BRIEF
Instruction for the data below: set down exactly the lines from the line with "s2).deliverMsgs k n" to the line with "let s1 := (s.arrive", inclusive, and no others.

BEGIN RECORDED INFORMATION

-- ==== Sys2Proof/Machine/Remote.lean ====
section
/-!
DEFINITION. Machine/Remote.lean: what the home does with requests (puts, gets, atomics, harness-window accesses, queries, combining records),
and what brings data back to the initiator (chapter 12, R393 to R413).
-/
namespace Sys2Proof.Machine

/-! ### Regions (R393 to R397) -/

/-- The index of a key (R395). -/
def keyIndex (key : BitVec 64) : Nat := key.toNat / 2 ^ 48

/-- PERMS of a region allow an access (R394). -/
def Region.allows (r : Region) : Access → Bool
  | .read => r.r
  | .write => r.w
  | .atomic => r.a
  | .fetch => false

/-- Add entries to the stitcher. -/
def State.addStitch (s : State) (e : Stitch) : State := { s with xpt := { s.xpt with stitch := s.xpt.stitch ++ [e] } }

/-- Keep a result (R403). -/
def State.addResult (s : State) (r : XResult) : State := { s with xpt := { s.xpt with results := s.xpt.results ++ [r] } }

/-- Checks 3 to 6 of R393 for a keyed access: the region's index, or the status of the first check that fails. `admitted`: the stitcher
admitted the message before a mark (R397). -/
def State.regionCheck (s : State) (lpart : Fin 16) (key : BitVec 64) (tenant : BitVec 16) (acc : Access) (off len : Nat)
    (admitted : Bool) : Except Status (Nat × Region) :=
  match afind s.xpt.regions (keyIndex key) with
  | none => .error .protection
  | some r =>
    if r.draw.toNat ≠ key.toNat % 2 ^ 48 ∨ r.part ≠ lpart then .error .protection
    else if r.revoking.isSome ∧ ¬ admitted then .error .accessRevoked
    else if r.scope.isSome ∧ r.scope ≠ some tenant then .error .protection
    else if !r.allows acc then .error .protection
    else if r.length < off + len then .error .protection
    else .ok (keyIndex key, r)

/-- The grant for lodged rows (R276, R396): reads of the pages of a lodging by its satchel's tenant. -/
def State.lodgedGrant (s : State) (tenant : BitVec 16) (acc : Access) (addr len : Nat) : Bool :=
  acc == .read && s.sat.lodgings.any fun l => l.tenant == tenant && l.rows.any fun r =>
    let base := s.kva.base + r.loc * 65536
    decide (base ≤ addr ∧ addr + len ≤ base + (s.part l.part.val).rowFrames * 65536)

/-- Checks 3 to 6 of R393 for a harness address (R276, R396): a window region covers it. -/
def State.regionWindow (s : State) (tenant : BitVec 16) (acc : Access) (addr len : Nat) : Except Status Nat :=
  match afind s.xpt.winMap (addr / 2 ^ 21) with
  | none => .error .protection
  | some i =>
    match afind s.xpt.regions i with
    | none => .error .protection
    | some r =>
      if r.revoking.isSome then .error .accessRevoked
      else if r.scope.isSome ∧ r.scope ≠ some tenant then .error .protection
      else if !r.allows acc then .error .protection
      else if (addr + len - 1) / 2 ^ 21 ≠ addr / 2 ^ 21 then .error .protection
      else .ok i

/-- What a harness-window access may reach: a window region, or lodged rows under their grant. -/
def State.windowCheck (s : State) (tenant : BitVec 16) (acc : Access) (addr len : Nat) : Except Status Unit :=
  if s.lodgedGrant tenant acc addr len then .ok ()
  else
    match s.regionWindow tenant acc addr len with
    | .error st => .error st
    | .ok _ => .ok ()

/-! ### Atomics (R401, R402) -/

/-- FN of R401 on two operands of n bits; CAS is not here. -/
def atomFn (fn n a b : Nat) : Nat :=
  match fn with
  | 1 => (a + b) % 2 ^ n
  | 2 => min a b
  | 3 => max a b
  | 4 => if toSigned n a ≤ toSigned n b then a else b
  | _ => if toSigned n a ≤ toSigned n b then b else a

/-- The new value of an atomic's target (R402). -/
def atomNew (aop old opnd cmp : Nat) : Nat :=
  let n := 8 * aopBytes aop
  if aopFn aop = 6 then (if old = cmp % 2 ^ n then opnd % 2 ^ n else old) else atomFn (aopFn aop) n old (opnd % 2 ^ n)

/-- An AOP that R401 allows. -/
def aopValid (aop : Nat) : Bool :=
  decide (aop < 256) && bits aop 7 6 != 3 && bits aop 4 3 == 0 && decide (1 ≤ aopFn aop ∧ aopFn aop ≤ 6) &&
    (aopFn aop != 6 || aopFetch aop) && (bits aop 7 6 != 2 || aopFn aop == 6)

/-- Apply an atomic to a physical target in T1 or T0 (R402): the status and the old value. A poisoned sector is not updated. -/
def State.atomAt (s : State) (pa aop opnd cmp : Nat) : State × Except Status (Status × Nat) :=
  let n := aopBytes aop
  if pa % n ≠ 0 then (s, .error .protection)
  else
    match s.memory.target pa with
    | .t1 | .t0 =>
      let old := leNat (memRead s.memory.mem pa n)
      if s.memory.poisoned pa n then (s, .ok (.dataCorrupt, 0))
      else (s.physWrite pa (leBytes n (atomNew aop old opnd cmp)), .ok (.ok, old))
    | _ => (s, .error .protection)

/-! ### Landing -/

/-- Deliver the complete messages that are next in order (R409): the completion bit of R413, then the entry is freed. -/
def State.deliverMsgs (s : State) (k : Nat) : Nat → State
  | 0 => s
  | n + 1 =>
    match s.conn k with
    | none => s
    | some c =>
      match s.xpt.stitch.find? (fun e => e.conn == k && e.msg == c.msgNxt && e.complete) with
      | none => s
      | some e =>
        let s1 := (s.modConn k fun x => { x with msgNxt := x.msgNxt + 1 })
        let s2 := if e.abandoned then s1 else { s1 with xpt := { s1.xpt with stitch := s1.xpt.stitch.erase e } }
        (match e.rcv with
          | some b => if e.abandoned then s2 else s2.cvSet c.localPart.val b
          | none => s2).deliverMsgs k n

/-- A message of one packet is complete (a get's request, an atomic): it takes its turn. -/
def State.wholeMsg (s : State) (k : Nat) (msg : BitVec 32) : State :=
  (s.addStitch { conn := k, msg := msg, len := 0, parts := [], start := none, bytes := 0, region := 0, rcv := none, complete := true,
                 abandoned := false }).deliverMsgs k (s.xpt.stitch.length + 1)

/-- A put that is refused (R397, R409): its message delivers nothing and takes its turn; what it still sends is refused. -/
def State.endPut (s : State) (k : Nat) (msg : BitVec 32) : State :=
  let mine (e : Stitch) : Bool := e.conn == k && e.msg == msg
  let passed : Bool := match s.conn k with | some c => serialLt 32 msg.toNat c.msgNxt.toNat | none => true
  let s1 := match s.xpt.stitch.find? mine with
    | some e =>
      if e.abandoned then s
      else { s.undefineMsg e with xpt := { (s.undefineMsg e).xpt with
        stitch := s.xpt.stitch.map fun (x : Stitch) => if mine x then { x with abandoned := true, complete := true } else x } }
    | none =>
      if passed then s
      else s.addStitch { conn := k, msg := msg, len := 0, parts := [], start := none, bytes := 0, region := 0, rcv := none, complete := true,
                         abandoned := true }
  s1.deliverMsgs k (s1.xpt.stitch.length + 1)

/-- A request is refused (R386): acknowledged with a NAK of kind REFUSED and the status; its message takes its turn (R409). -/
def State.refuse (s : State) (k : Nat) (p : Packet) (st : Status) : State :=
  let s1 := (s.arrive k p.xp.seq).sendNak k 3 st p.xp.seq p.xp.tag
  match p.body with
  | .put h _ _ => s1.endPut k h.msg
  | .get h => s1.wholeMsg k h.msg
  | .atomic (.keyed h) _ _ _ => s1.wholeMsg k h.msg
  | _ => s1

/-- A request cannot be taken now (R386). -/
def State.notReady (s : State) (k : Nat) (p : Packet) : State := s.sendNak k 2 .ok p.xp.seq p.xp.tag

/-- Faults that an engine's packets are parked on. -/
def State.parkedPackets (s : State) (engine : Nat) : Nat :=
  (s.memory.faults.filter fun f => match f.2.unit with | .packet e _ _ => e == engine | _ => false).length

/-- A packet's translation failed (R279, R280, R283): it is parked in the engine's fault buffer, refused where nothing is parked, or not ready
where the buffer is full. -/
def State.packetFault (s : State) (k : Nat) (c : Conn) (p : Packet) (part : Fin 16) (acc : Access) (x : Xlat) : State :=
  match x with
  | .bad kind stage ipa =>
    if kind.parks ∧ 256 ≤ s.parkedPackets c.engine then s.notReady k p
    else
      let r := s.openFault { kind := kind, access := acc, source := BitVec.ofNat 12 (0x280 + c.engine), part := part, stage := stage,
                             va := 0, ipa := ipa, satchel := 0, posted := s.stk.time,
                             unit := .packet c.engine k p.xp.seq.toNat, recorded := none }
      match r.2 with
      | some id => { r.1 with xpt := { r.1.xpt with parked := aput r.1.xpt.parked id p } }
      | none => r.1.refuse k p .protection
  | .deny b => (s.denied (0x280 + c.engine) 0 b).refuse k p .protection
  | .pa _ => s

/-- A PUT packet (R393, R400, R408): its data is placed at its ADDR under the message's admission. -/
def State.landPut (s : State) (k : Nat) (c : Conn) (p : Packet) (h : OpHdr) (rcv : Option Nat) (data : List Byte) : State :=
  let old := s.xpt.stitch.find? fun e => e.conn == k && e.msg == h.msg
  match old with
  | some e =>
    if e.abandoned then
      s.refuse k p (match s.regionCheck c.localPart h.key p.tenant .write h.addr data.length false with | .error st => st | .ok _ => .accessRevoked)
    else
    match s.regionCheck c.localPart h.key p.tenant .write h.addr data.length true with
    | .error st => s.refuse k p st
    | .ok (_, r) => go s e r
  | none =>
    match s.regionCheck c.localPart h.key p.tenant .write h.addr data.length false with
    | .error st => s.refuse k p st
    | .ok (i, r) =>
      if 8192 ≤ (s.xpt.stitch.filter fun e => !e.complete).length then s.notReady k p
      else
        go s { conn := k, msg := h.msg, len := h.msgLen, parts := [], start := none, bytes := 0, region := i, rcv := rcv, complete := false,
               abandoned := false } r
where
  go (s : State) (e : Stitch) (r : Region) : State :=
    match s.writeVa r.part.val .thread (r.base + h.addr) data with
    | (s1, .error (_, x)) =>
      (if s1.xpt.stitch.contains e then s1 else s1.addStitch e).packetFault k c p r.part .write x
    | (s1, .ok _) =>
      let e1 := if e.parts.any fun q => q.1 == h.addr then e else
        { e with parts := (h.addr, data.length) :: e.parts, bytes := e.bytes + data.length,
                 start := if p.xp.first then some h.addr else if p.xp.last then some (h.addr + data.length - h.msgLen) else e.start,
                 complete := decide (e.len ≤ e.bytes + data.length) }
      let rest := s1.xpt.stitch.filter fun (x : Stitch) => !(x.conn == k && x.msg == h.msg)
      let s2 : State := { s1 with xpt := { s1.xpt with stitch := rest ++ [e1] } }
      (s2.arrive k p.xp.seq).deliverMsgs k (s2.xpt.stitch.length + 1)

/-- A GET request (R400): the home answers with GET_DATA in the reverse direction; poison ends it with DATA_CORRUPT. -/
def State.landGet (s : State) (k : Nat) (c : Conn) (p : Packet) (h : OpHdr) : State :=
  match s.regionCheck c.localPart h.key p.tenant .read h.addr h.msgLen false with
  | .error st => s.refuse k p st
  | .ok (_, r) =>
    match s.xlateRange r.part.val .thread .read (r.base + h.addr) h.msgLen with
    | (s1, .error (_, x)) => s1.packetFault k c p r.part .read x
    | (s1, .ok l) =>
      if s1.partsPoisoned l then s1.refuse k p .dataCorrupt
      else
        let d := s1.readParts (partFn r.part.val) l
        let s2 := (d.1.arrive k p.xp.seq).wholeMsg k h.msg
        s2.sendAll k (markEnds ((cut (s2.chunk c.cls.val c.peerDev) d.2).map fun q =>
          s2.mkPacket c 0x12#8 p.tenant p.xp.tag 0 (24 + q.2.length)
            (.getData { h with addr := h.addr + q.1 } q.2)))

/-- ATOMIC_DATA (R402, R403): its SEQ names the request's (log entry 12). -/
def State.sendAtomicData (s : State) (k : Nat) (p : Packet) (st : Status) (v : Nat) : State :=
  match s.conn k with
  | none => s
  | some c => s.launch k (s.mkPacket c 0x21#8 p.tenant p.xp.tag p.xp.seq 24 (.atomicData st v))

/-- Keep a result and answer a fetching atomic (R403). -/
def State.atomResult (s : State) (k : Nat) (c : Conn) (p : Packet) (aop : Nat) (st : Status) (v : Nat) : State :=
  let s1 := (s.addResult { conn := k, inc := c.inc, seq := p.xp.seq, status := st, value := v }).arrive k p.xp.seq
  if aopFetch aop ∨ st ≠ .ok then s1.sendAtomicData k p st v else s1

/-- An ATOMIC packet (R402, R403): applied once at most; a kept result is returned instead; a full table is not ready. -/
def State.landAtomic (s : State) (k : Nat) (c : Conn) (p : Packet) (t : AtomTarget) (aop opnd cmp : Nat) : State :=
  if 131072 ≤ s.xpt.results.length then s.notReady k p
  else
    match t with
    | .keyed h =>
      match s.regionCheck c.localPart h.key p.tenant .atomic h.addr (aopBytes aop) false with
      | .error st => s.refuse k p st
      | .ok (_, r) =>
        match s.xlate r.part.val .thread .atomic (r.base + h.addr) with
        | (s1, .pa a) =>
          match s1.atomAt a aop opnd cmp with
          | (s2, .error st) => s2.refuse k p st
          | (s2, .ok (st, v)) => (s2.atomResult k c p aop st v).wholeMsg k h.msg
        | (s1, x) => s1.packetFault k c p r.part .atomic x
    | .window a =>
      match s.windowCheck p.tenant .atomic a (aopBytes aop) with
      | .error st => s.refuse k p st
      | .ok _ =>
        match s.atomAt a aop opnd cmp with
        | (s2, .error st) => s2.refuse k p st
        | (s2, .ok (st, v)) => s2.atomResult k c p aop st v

END RECORDED INFORMATION

RESPONSE BELOW
          | none => s2).deliverMsgs k n

/-- A message of one packet is complete (a get's request, an atomic): it takes its turn. -/
def State.wholeMsg (s : State) (k : Nat) (msg : BitVec 32) : State :=
  (s.addStitch { conn := k, msg := msg, len := 0, parts := [], start := none, bytes := 0, region := 0, rcv := none, complete := true,
                 abandoned := false }).deliverMsgs k (s.xpt.stitch.length + 1)

/-- A put that is refused (R397, R409): its message delivers nothing and takes its turn; what it still sends is refused. -/
def State.endPut (s : State) (k : Nat) (msg : BitVec 32) : State :=
  let mine (e : Stitch) : Bool := e.conn == k && e.msg == msg
  let passed : Bool := match s.conn k with | some c => serialLt 32 msg.toNat c.msgNxt.toNat | none => true
  let s1 := match s.xpt.stitch.find? mine with
    | some e =>
      if e.abandoned then s
      else { s.undefineMsg e with xpt := { (s.undefineMsg e).xpt with
        stitch := s.xpt.stitch.map fun (x : Stitch) => if mine x then { x with abandoned := true, complete := true } else x } }
    | none =>
      if passed then s
      else s.addStitch { conn := k, msg := msg, len := 0, parts := [], start := none, bytes := 0, region := 0, rcv := none, complete := true,
                         abandoned := true }
  s1.deliverMsgs k (s1.xpt.stitch.length + 1)

/-- A request is refused (R386): acknowledged with a NAK of kind REFUSED and the status; its message takes its turn (R409). -/
def State.refuse (s : State) (k : Nat) (p : Packet) (st : Status) : State :=
  let s1 := (s.arrive k p.xp.seq).sendNak k 3 st p.xp.seq p.xp.tag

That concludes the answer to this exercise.